-- ==== Sys2Proof/Machine/StSys.lean ====
section
/-! DEFINITION. The state of the module's system blocks. -/

namespace Sys2Proof.Machine

/-- Step phases (R233), in the order of the PHASE codes of STEP_STAT (R237). -/
inductive Phase where
  | idle | window | muteVote | muted | update | strumVote | committing | failed | uncertain
  deriving DecidableEq, Repr

/-- The PHASE code (R237). -/
def Phase.code : Phase → Nat
  | .idle => 0
  | .window => 1
  | .muteVote => 2
  | .muted => 3
  | .update => 4
  | .strumVote => 5
  | .committing => 6
  | .failed => 7
  | .uncertain => 8

/-- A START or HALT command held until a phase ends (R235). -/
structure StartReq where
  halt : Bool
  cores : BitVec 96
  threads : Word
  entry : Word
  arg : DWord
  deriving DecidableEq, Repr

/-- The STEP block (R213 to R237): counters, bank selectors, latches of R221, local bitmaps,
both votes, silence, commands held back, the action that has ended with its STATUS (R216). -/
structure StepSt where
  phase : Phase := .idle
  torn : Bool := false
  committed : DWord := 0
  loPending : Option Word := none
  attempt : Word := 0
  micro : Nat := 0
  bankSel : BitVec 16 := 0
  memUe : Bool := false
  rstLatch : Bool := false
  spoilAny : BitVec 4096 := 0
  spoilSrc : BitVec 4096 := 0
  muteDone : Bool := false
  muted : Bool := false
  muteTimeout : Bool := false
  strumDone : Bool := false
  strumFailed : Bool := false
  strumTimeout : Bool := false
  votedReady : Bool := false
  muteLocal : DWord := 0
  muteJob : DWord := 0
  strumLocal : DWord := 0
  strumJob : DWord := 0
  nfCore : Nat := 0x7F
  nfCores : Nat := 0
  nfBucket : Nat := 0xFFF
  nfIndex : Nat := 0xFFFFFFFF
  voteAt : Nat := 0
  voteCount : DWord := 0
  voteLimit : Nat := 0
  lateVotes : List (BitVec 16) := []
  muteTime : Nat := 0
  strumTime : Nat := 0
  silNz : BitVec 1024 := 0
  silFs : BitVec 1024 := 0
  silCnt : Map Nat := []
  warned : BitVec 1024 := 0
  deferred : List StartReq := []
  actEnd : Option (Nat × Nat) := none
  deriving DecidableEq, Repr

/-! ## Halves and sideband (R17 to R20) -/

/-- A half. `lead` is its role, `up` that its management controller runs, `armed` that the 100 µs rule of R18 is armed,
`lastHb` when the last heartbeat or echo came, `since` when its reset was released, `again` that a reset ordered in Idle
or Rest waits for Run. -/
structure HalfSt where
  inReset : Bool := false
  lead : Bool := false
  up : Bool := false
  held : Bool := false
  hbLost : Bool := false
  armed : Bool := false
  lastHb : Nat := 0
  since : Nat := 0
  deriving DecidableEq, Repr

/-- The sideband: heartbeats on their way with their epochs, echoes on their way, when the lead last sent (R18). -/
structure SideSt where
  hb : List Word := []
  echo : Nat := 0
  sentAt : Option Nat := none
  deriving DecidableEq, Repr

/-! ## Start-up (R430, R431, R455 to R457) -/

/-- Start-up. `slot` is the firmware slot that the boot ROM checks next while none runs, `tried` how many it has refused,
`fw` that management firmware runs, `coreFw` that the core firmware is loaded, `done` that start-up is complete. `warm`
says that the reset before the release was a module warm reset. -/
structure BootSt where
  released : Bool := false
  at_ : Nat := 0
  warm : Bool := false
  slot : Nat := 0
  tried : Nat := 0
  failed : Nat := 0
  fw : Bool := false
  coreFw : Bool := false
  done : Bool := false
  strap : BitVec 10 := 0
  strapFault : Bool := false
  leadState : Nat := 0
  deriving DecidableEq, Repr

/-! ## Power (R417 to R436) -/

/-- Power states of the module (R419); `off` is Off. -/
inductive PState where
  | run | idle | rest | off
  deriving DecidableEq, Repr

/-- The code of a power state (R436). -/
def PState.code : PState → Nat
  | .run => 0
  | .idle => 1
  | .rest => 2
  | .off => 3

/-- What the power and temperature sensors have shown (R436): PWR_INPUT, the average and the peak of PWR_POWER, the energy
in mJ, the three temperatures of PWR_TEMP that no stack gives, and the millisecond of the latest update. -/
structure Meas where
  input : Word := 0
  avg : Nat := 0
  peak : Nat := 0
  energy : DWord := 0
  temps : BitVec 24 := 0
  at_ : Nat := 0
  deriving DecidableEq, Repr

/-- Power control. `target` is the state being entered, `thermN` that THERM_TRIP_N is driven low, `tripped` that a trip holds
the power stage off, `lowAt` when PWR_EN fell, `inSince` the later of PWR_EN rising
and the input entering its range (R417, R479), `resets` the resets that wait for Run (R429), `due` that a warm reset of
MOD_RESET_N or RESET is asserted and waits for its release. -/
structure PwrSt where
  pwrEn : Bool := true
  pwrGood : Bool := true
  resetN : Bool := true
  inRange : Bool := true
  inSince : Nat := 0
  run : FuncSt := { st := .on }
  target : Nat := 0
  trip : BitVec 4 := 0
  sensor : Nat := 0
  thermN : Bool := false
  tripped : Bool := false
  lowAt : Nat := 0
  cause : Nat := 0
  stkEn : BitVec 12 := 0xFFF
  resets : List (Nat × Nat) := []
  energyHi : Word := 0
  meas : Meas := {}
  deriving DecidableEq, Repr

/-! ## Clocks (R400 to R416) -/

/-- A clock selection: source, link, fallback (R401, R407). -/
structure ClkSel where
  source : Nat := 0
  link : Nat := 0
  fallback : Bool := false
  deriving DecidableEq, Repr

/-- Clocks. `input` is the root PLL input in the code of CLK_STAT, `goal` the multiplier a slew goes to, `clear` that the end
of the slew clears the flags of R407; `deferred` is a selection that waits for a switch in progress, `held` one of an image
that waits for its link. `fm` and `fmAt` are the meter. `boot` says that the crystal is still awaited (R403). -/
structure ClkSt where
  mult : Nat := 57
  goal : Nat := 57
  input : Nat := 3
  slewing : Bool := false
  clear : Bool := false
  boot : Bool := true
  xtalOk : Bool := false
  refclkOk : Bool := false
  locked : Bool := false
  sel : ClkSel := {}
  deferred : Option ClkSel := none
  held : Option ClkSel := none
  refLost : Bool := false
  fbAct : Bool := false
  pllFault : Bool := false
  gates : Map FuncSt := []
  fm : Bool := false
  fmAt : Nat := 0
  fmSteady : Bool := false
  fmDone : Bool := false
  fmErr : Bool := false
  fmCount : Nat := 0
  timeHi : Word := 0
  deriving DecidableEq, Repr

/-! ## Ownership and commands (R350 to R371) -/

/-- The owner record (R364); HELD is kept by the halves. `sess` is the slot of the owner's session and `sid` its number,
`leaseS` is LEASE_S of the CLAIM (R366). -/
structure OwnRec where
  owned : Bool := false
  epoch : Word := 0
  key : Option (BitVec 128) := none
  sess : Option Nat := none
  sid : DWord := 0
  deadline : Nat := 0
  leaseS : Nat := 0
  deriving DecidableEq, Repr

/-- A command frame's content: slot, session, REQ_ID, EPOCH, opcode, arguments (R357). -/
structure Cmd where
  slot : Nat
  sid : DWord
  reqId : BitVec 16
  epoch : Word
  op : Nat
  args : List Byte
  deriving DecidableEq, Repr

/-- A response (R357). -/
structure Resp where
  op : Nat
  reqId : BitVec 16
  status : Nat
  epoch : Word
  data : List Byte := []
  deriving DecidableEq, Repr

/-- A change of the owner record that awaits the follower (R364): the new record, when it was sent, the command to answer
with its data and with the counter to raise, whether it is a lapse. `target` is the session that a HANDOVER names. -/
structure MirrorPend where
  new_ : OwnRec
  at_ : Nat
  cmd : Option Cmd := none
  data : List Byte := []
  counter : Nat := 0
  lapse : Bool := false
  target : Option (Nat × DWord) := none
  deriving DecidableEq, Repr

/-- A Forming Image: its bytes, the minor version, its sections by TYPE with the offset of their bodies (R373 to R375). -/
structure Img where
  b : List Byte := []
  minor : Nat := 0
  secs : List (Nat × Nat) := []
  deriving DecidableEq, Repr

/-- A Forming Image that is being loaded (R381 to R383): the command to answer, the locked bytes, when the load began and when
it ends, the image, what becomes visible as it ends. -/
structure LoadSt where
  cmd : Cmd
  addr : Nat
  len : Nat
  since : Nat
  until_ : Nat
  m : Img := {}
  img : ImgSt
  regions : List Region
  deriving DecidableEq, Repr

/-- The part of a critical command that the follower carries out (R16, R360); `st` is the status of the lead's own part, `done`
the pairs of a WRITE_REG done so far. -/
inductive Fwd where
  | start (r : StartReq)
  | halt (cores : BitVec 96) (st : Nat)
  | coreReset (c : Nat)
  | halfReset
  | linkReset (l : Nat)
  | park (links : Nat)
  | rejoin (links st : Nat)
  | regs (pairs : List (Word × Word)) (done st : Nat)
  | mem (addr : Nat) (data : List Byte)
  | load (l : LoadSt)
  | quiesce
  | resume
  | power (state : Nat)
  deriving DecidableEq, Repr

/-- A record to stream to a session: a record of the ring area (main or reserved) by its write count, one of the trace buffer,
or a GAP of stage 2 with its count of losses, mask and first time (R443, R445). -/
inductive EvItem where
  | ring (rsv : Bool) (n : Nat) (time : DWord) (cls : Nat) (recs : Nat)
  | trace (idx : Nat) (n : Nat) (time : DWord) (recs : Nat)
  | gap (n mask : Nat) (first : DWord)
  deriving DecidableEq, Repr

/-- States of a session slot (R372). -/
inductive SessState where
  | free | setup | open_
  deriving DecidableEq, Repr

/-- A session slot (R352 to R357, R443): the session number, agreed version, key id, address pair, the largest counter accepted
and the last one sent, when it began or last heard a valid frame, the bodies of HELLO and HELLO_REPLY, KEY fragments, the
keys of both directions, kept responses, subscription, records to stream. -/
structure SessSt where
  st : SessState := .free
  id : DWord := 0
  ver : Byte := 0
  key : BitVec 128 := 0
  addr : AddrPair := ⟨0, 0⟩
  cin : DWord := 0
  cout : DWord := 0
  at_ : Nat := 0
  hello : List Byte := []
  reply : List Byte := []
  frags : Map (Option (List Byte)) := []
  fragN : Nat := 0
  c2m : List Byte := []
  m2c : List Byte := []
  kept : List Resp := []
  classes : BitVec 6 := 0
  filter : BitVec 16 := 0xFFFF
  queue : List EvItem := []
  deriving DecidableEq, Repr

/-- What the module answers on RoCE (R346, R347): an acknowledgement, a NAK, an RNR NAK, a READ response, a CNP. -/
inductive RoceOut where
  | ack | nakSeq | nakInvalid | nakAccess | nakOp | rnr | read (pos : RocePos) (data : List Byte) | cnp
  deriving DecidableEq, Repr

/-- Where a tagged frame of a session goes: the session number, agreed version, key of its direction, address pair. -/
structure Peer where
  id : DWord
  ver : Byte
  key : List Byte
  addr : AddrPair
  deriving DecidableEq, Repr

def SessSt.peer (x : SessSt) : Peer := ⟨x.id, x.ver, x.m2c, x.addr⟩

/-- What leaves the module on the host port, the I3C bus or as a record of it: the model's record of its outputs. -/
inductive OutMsg where
  | helloReply (dest : AddrPair) (session : DWord) (body : List Byte)
  | keyReply (dest : Peer) (status : Nat)
  | resp (dest : Peer) (counter : DWord) (r : Resp)
  | event (dest : Peer) (counter : DWord) (recs : List (List Byte))
  | close (dest : Peer) (counter : DWord) (reason : Nat)
  | roce (qpn : Word) (psn : BitVec 24) (o : RoceOut)
  | arp (dest ip : BitVec 32)
  | neighbor (dest ip : IpAddr)
  | echo (a : AddrPair) (data : List Byte)
  | dhcpRequest (ip : BitVec 32)
  | unreachable (a : AddrPair)
  | pause (prio : Nat) (xoff : Bool)
  | i3c (data : List Byte)
  | regValue (addr value : Word)
  | regStatus (addr : Word) (status : Nat)
  deriving DecidableEq, Repr

/-- Ownership, sessions and commands: the record, the follower's mirror, the change in flight, the causes of HELD, the lease
left in HELD, the queue of critical commands and the reads beside it, the forwarded part in flight, the image being applied. `hello` counts the HELLO
frames answered in the second that began at `helloAt`. -/
structure CtlSt where
  own : OwnRec := {}
  mirror : OwnRec := {}
  pend : Option MirrorPend := none
  causes : BitVec 5 := 0
  lapsed : Bool := false
  left : Nat := 0
  sess : Map SessSt := []
  cmdq : List Cmd := []
  readq : List Cmd := []
  fwd : Option (Cmd × Fwd) := none
  load : Option LoadSt := none
  out : List OutMsg := []
  helloAt : Nat := 0
  hello : Nat := 0
  deriving DecidableEq, Repr

/-- The load that is in progress, also while its part is on the way to the follower (R381, R399). -/
def CtlSt.loading (k : CtlSt) : Option LoadSt :=
  match k.load, k.fwd with
  | some l, _ => some l
  | none, some (_, .load l) => some l
  | _, _ => none

/-! ## Host port (R341 to R349) -/

/-- A queue pair (R346, R348, R349): its next PSN, ring, the message being received, an RDMA WRITE in progress (next address,
rkey, bytes left), its READ response rate in Mb/s (R345), when a CNP last came and last left. -/
structure QpSt where
  exists_ : Bool := false
  qpn : Nat := 0
  peer : IpAddr := 0
  peerQpn : Word := 0
  pmtu : Nat := 0
  slotLog2 : Nat := 8
  slotCount : Nat := 1
  ring : Nat := 0
  notify : BitVec 16 := 0
  epsn : BitVec 24 := 0
  err : Bool := false
  nextSlot : Nat := 0
  seq : Word := 0
  msg : Option (List Byte) := none
  wr : Option (Nat × Word × Nat) := none
  rate : Nat := 0
  cnpRx : Option Nat := none
  cnpTx : Option Nat := none
  deriving DecidableEq, Repr

/-- A registered memory region (R347). -/
structure MrSt where
  exists_ : Bool := false
  rkey : Word := 0
  addr : Nat := 0
  len : Nat := 0
  write : Bool := false
  read : Bool := false
  deriving DecidableEq, Repr

/-- The host port: up, lane mode, when training began, addresses, the bytes in the receive buffers of both classes (R344),
whether XOFF was sent for the bulk priority, priorities paused by the other end with the bulk frames that wait (R345), queue
pairs and regions. -/
structure HostSt where
  up : Bool := false
  four : Bool := false
  training : Bool := false
  trainAt : Nat := 0
  ip6 : Option (BitVec 64) := none
  dhcp : BitVec 32 := 0
  fillMgmt : Nat := 0
  fillBulk : Nat := 0
  xoff : Bool := false
  paused : BitVec 8 := 0
  waiting : List OutMsg := []
  qps : Map QpSt := []
  mrs : Map MrSt := []
  deriving DecidableEq, Repr

/-! ## Security (R453 to R472) -/

/-- A firmware slot: version, component SVNs, whether valid, when it was marked to boot (R455, R458, R460). -/
structure SlotSt where
  ver : BitVec 16 := 0
  svnM : Nat := 0
  svnC : Nat := 0
  valid : Bool := false
  coreDig : BitVec 384 := 0
  deriving DecidableEq, Repr

/-- A firmware update (R460): state 0 IDLE, 1 RECEIVING, 2 COMMITTING; the bytes staged, the session that sent BEGIN. -/
structure FwuSt where
  st : Nat := 0
  kind : Nat := 0
  last : Nat := 0
  total : Nat := 0
  data : List Byte := []
  sess : Option (Nat × DWord) := none
  deriving DecidableEq, Repr

/-- The security block: slots, fuses, update, anchor store, measurements and log (R461), debug mode (R464 to R468). -/
structure SecSt where
  slot0 : SlotSt := { ver := 0x308, valid := true }
  slot1 : SlotSt := {}
  next : Nat := 0
  run : Nat := 0
  fallback : Bool := false
  romOnly : Bool := false
  coreFwBad : Bool := false
  fuseM : Nat := 0
  fuseC : Nat := 0
  fwu : FwuSt := {}
  setVer : Nat := 0
  trust : Nat := 1
  recovery : Nat := 1
  anchorDig : BitVec 384 := 0
  rom : BitVec 384 := 0
  mgmt : BitVec 384 := 0
  coreFw : BitVec 384 := 0
  log : List (List Byte) := []
  logCount : Nat := 0
  logDig : BitVec 384 := 0
  dbgSince : Bool := false
  dbgUntil : Nat := 0
  dbgKey : BitVec 128 := 0
  chal : BitVec 128 := 0
  cert : List Byte := []
  authFails : Nat := 0
  deriving DecidableEq, Repr

/-- What is fused at manufacture (R12, R25, R343): serial, MAC, the sites of the cores where they are not in order. -/
structure FuseSt where
  serial : DWord := 0
  mac : BitVec 48 := 0
  sites : List Nat := []
  deriving DecidableEq, Repr

/-- The I3C target (R451). -/
structure I3cSt where
  dyn : Option DynAddr := none
  sel : Option Word := none
  err : Bool := false
  deriving DecidableEq, Repr

end Sys2Proof.Machine
end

....

Work to complete.
Given the records above, return exactly the lines starting at the line containing "96) (st : Nat)" and ending at the line containing "st : SessState := .free", including both.

Reply to the task.
  | halt (cores : BitVec 96) (st : Nat)
  | coreReset (c : Nat)
  | halfReset
  | linkReset (l : Nat)
  | park (links : Nat)
  | rejoin (links st : Nat)
  | regs (pairs : List (Word × Word)) (done st : Nat)
  | mem (addr : Nat) (data : List Byte)
  | load (l : LoadSt)
  | quiesce
  | resume
  | power (state : Nat)
  deriving DecidableEq, Repr

/-- A record to stream to a session: a record of the ring area (main or reserved) by its write count, one of the trace buffer,
or a GAP of stage 2 with its count of losses, mask and first time (R443, R445). -/
inductive EvItem where
  | ring (rsv : Bool) (n : Nat) (time : DWord) (cls : Nat) (recs : Nat)
  | trace (idx : Nat) (n : Nat) (time : DWord) (recs : Nat)
  | gap (n mask : Nat) (first : DWord)
  deriving DecidableEq, Repr

/-- States of a session slot (R372). -/
inductive SessState where
  | free | setup | open_
  deriving DecidableEq, Repr

/-- A session slot (R352 to R357, R443): the session number, agreed version, key id, address pair, the largest counter accepted
and the last one sent, when it began or last heard a valid frame, the bodies of HELLO and HELLO_REPLY, KEY fragments, the
keys of both directions, kept responses, subscription, records to stream. -/
structure SessSt where
  st : SessState := .free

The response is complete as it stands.